WORK ORDER:
The records below are to be repeated in full, exactly as they are.

ENTRIES PROVIDED:
########

/-- Settles O39: with an aligned frame that can be written and an even TVEC below 2^57 no check of R328 fails. -/
theorem takingATrapEntersTheHandler : Obligations.TakingATrapEntersTheHandler := by
  unfold Obligations.TakingATrapEntersTheHandler
  intro s u c slot idx t e d w v g info he hpriv hq hun halign hodd hhigh hepc hwrite hidx z
  let e' : Entry := { pc := (u.warp c slot).tvec.setWidth 57,
                      prio := u.prioAt g.ctx e.pc.toNat (u.warp c slot).tvec.toNat e.prio, mask := e.mask }
  let y : Warp := { u.warp c slot with
    ecause := BitVec.ofNat 32 t.cause, epc := BitVec.ofNat 64 (if t.cause = 0x70 ∨ t.cause = 0x7F then t.pc + t.len else t.pc),
    privst := 1#32, trapping := some { lanes := e.mask, record := info, sent := false } }
  have hz : s.takeTrap c slot idx t = u.setWarp c slot (y.replaceEntry idx [e']) := by
    have hstay : ¬((!w.storeq.isEmpty || w.unperformed e.mask) = true) := by rw [hq, hun]; exact Bool.false_ne_true
    unfold State.takeTrap
    simp only [he, hpriv, hepc, Bool.false_eq_true, if_false]
    refine (if_neg hstay).trans ((if_neg (not_not.mpr halign)).trans ((if_neg (by rw [hodd]; exact Bool.false_ne_true)).trans
      ((if_neg (not_not.mpr (field_high_eq_zero hhigh))).trans ?_)))
    split
    next r s' heq => exact absurd (congrArg Prod.fst (heq.symm.trans hwrite)) (Option.some_ne_none r)
    next s' heq =>
      have hu : s' = u := congrArg Prod.snd (heq.symm.trans hwrite)
      rw [hu]
  have hzw : z = y.replaceEntry idx [e'] := by
    change (s.takeTrap c slot idx t).warp c slot = _
    rw [hz, State.setWarp_warp_self]
  rw [hzw]
  exact ⟨rfl, rfl, rfl, rfl, rfl, rfl, rfl, e', Warp.entry_replaceEntry_one _ _ _ hidx, rfl, rfl, rfl, rfl⟩

/-! ### The checks of an issue (R197) -/

/-- A check of an issue that fails traps in every lane of the entry. -/
theorem runCore_check {i : Instr} {eff : Iss → State → Res} {s : State} {x : Iss} (h : issOf i s = some x) {cause : Nat}
    (ho : filterMask x.e.mask (warpOf x (x.note s)).isOpen = 0#32)
    (hrun : x.run eff s = (x.note s).raise x.core x.slot x.idx (x.trapReq cause x.e.mask) false) :
    runCore i eff s = .next ((x.note s).takeTrap x.core x.slot x.idx (x.trapReq cause x.e.mask)) := by
  unfold runCore
  rw [h]
  simp only
  rw [hrun, Iss.raise_note h _ _ (by rw [Iss.trapReq_lanes, BitVec.and_self]; exact ho)]

/-- Settles O40: each check that fails traps before any later one is looked at. -/
theorem issueChecksTrap : Obligations.IssueChecksTrap := by
  unfold Obligations.IssueChecksTrap
  intro i eff s x h ho
  obtain ⟨hi, -⟩ := issOf_eq h
  refine ⟨fun hw => runCore_illegal h hw ho eff, fun hw hpriv hmode => runCore_check h ho ?_, fun hw hmode hallot => runCore_check h ho ?_⟩
  · have hmode' : (s.warp x.core x.slot).privileged = false := hmode
    unfold Iss.run
    simp only [hi, hw, hpriv, hmode']
    rfl
  · have hmode' : (x.g.priv && !(s.warp x.core x.slot).privileged) = false := by
      cases hpriv : x.g.priv with
      | false => rfl
      | true => rw [show (s.warp x.core x.slot).privileged = true from hmode hpriv]; rfl
    unfold Iss.run
    simp only [hi, hw, hmode', hallot]
    rfl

########

ANSWER TO THIS EXERCISE:
/-- Settles O39: with an aligned frame that can be written and an even TVEC below 2^57 no check of R328 fails. -/
theorem takingATrapEntersTheHandler : Obligations.TakingATrapEntersTheHandler := by
  unfold Obligations.TakingATrapEntersTheHandler
  intro s u c slot idx t e d w v g info he hpriv hq hun halign hodd hhigh hepc hwrite hidx z
  let e' : Entry := { pc := (u.warp c slot).tvec.setWidth 57,
                      prio := u.prioAt g.ctx e.pc.toNat (u.warp c slot).tvec.toNat e.prio, mask := e.mask }
  let y : Warp := { u.warp c slot with
    ecause := BitVec.ofNat 32 t.cause, epc := BitVec.ofNat 64 (if t.cause = 0x70 ∨ t.cause = 0x7F then t.pc + t.len else t.pc),
    privst := 1#32, trapping := some { lanes := e.mask, record := info, sent := false } }
  have hz : s.takeTrap c slot idx t = u.setWarp c slot (y.replaceEntry idx [e']) := by
    have hstay : ¬((!w.storeq.isEmpty || w.unperformed e.mask) = true) := by rw [hq, hun]; exact Bool.false_ne_true
    unfold State.takeTrap
    simp only [he, hpriv, hepc, Bool.false_eq_true, if_false]
    refine (if_neg hstay).trans ((if_neg (not_not.mpr halign)).trans ((if_neg (by rw [hodd]; exact Bool.false_ne_true)).trans
      ((if_neg (not_not.mpr (field_high_eq_zero hhigh))).trans ?_)))
    split
    next r s' heq => exact absurd (congrArg Prod.fst (heq.symm.trans hwrite)) (Option.some_ne_none r)
    next s' heq =>
      have hu : s' = u := congrArg Prod.snd (heq.symm.trans hwrite)
      rw [hu]
  have hzw : z = y.replaceEntry idx [e'] := by
    change (s.takeTrap c slot idx t).warp c slot = _
    rw [hz, State.setWarp_warp_self]
  rw [hzw]
  exact ⟨rfl, rfl, rfl, rfl, rfl, rfl, rfl, e', Warp.entry_replaceEntry_one _ _ _ hidx, rfl, rfl, rfl, rfl⟩

/-! ### The checks of an issue (R197) -/

/-- A check of an issue that fails traps in every lane of the entry. -/
theorem runCore_check {i : Instr} {eff : Iss → State → Res} {s : State} {x : Iss} (h : issOf i s = some x) {cause : Nat}
    (ho : filterMask x.e.mask (warpOf x (x.note s)).isOpen = 0#32)
    (hrun : x.run eff s = (x.note s).raise x.core x.slot x.idx (x.trapReq cause x.e.mask) false) :
    runCore i eff s = .next ((x.note s).takeTrap x.core x.slot x.idx (x.trapReq cause x.e.mask)) := by
  unfold runCore
  rw [h]
  simp only
  rw [hrun, Iss.raise_note h _ _ (by rw [Iss.trapReq_lanes, BitVec.and_self]; exact ho)]

/-- Settles O40: each check that fails traps before any later one is looked at. -/
theorem issueChecksTrap : Obligations.IssueChecksTrap := by
  unfold Obligations.IssueChecksTrap
  intro i eff s x h ho
  obtain ⟨hi, -⟩ := issOf_eq h
  refine ⟨fun hw => runCore_illegal h hw ho eff, fun hw hpriv hmode => runCore_check h ho ?_, fun hw hmode hallot => runCore_check h ho ?_⟩
  · have hmode' : (s.warp x.core x.slot).privileged = false := hmode
    unfold Iss.run
    simp only [hi, hw, hpriv, hmode']
    rfl
  · have hmode' : (x.g.priv && !(s.warp x.core x.slot).privileged) = false := by
      cases hpriv : x.g.priv with
      | false => rfl
      | true => rw [show (s.warp x.core x.slot).privileged = true from hmode hpriv]; rfl
    unfold Iss.run
    simp only [hi, hw, hmode', hallot]
    rfl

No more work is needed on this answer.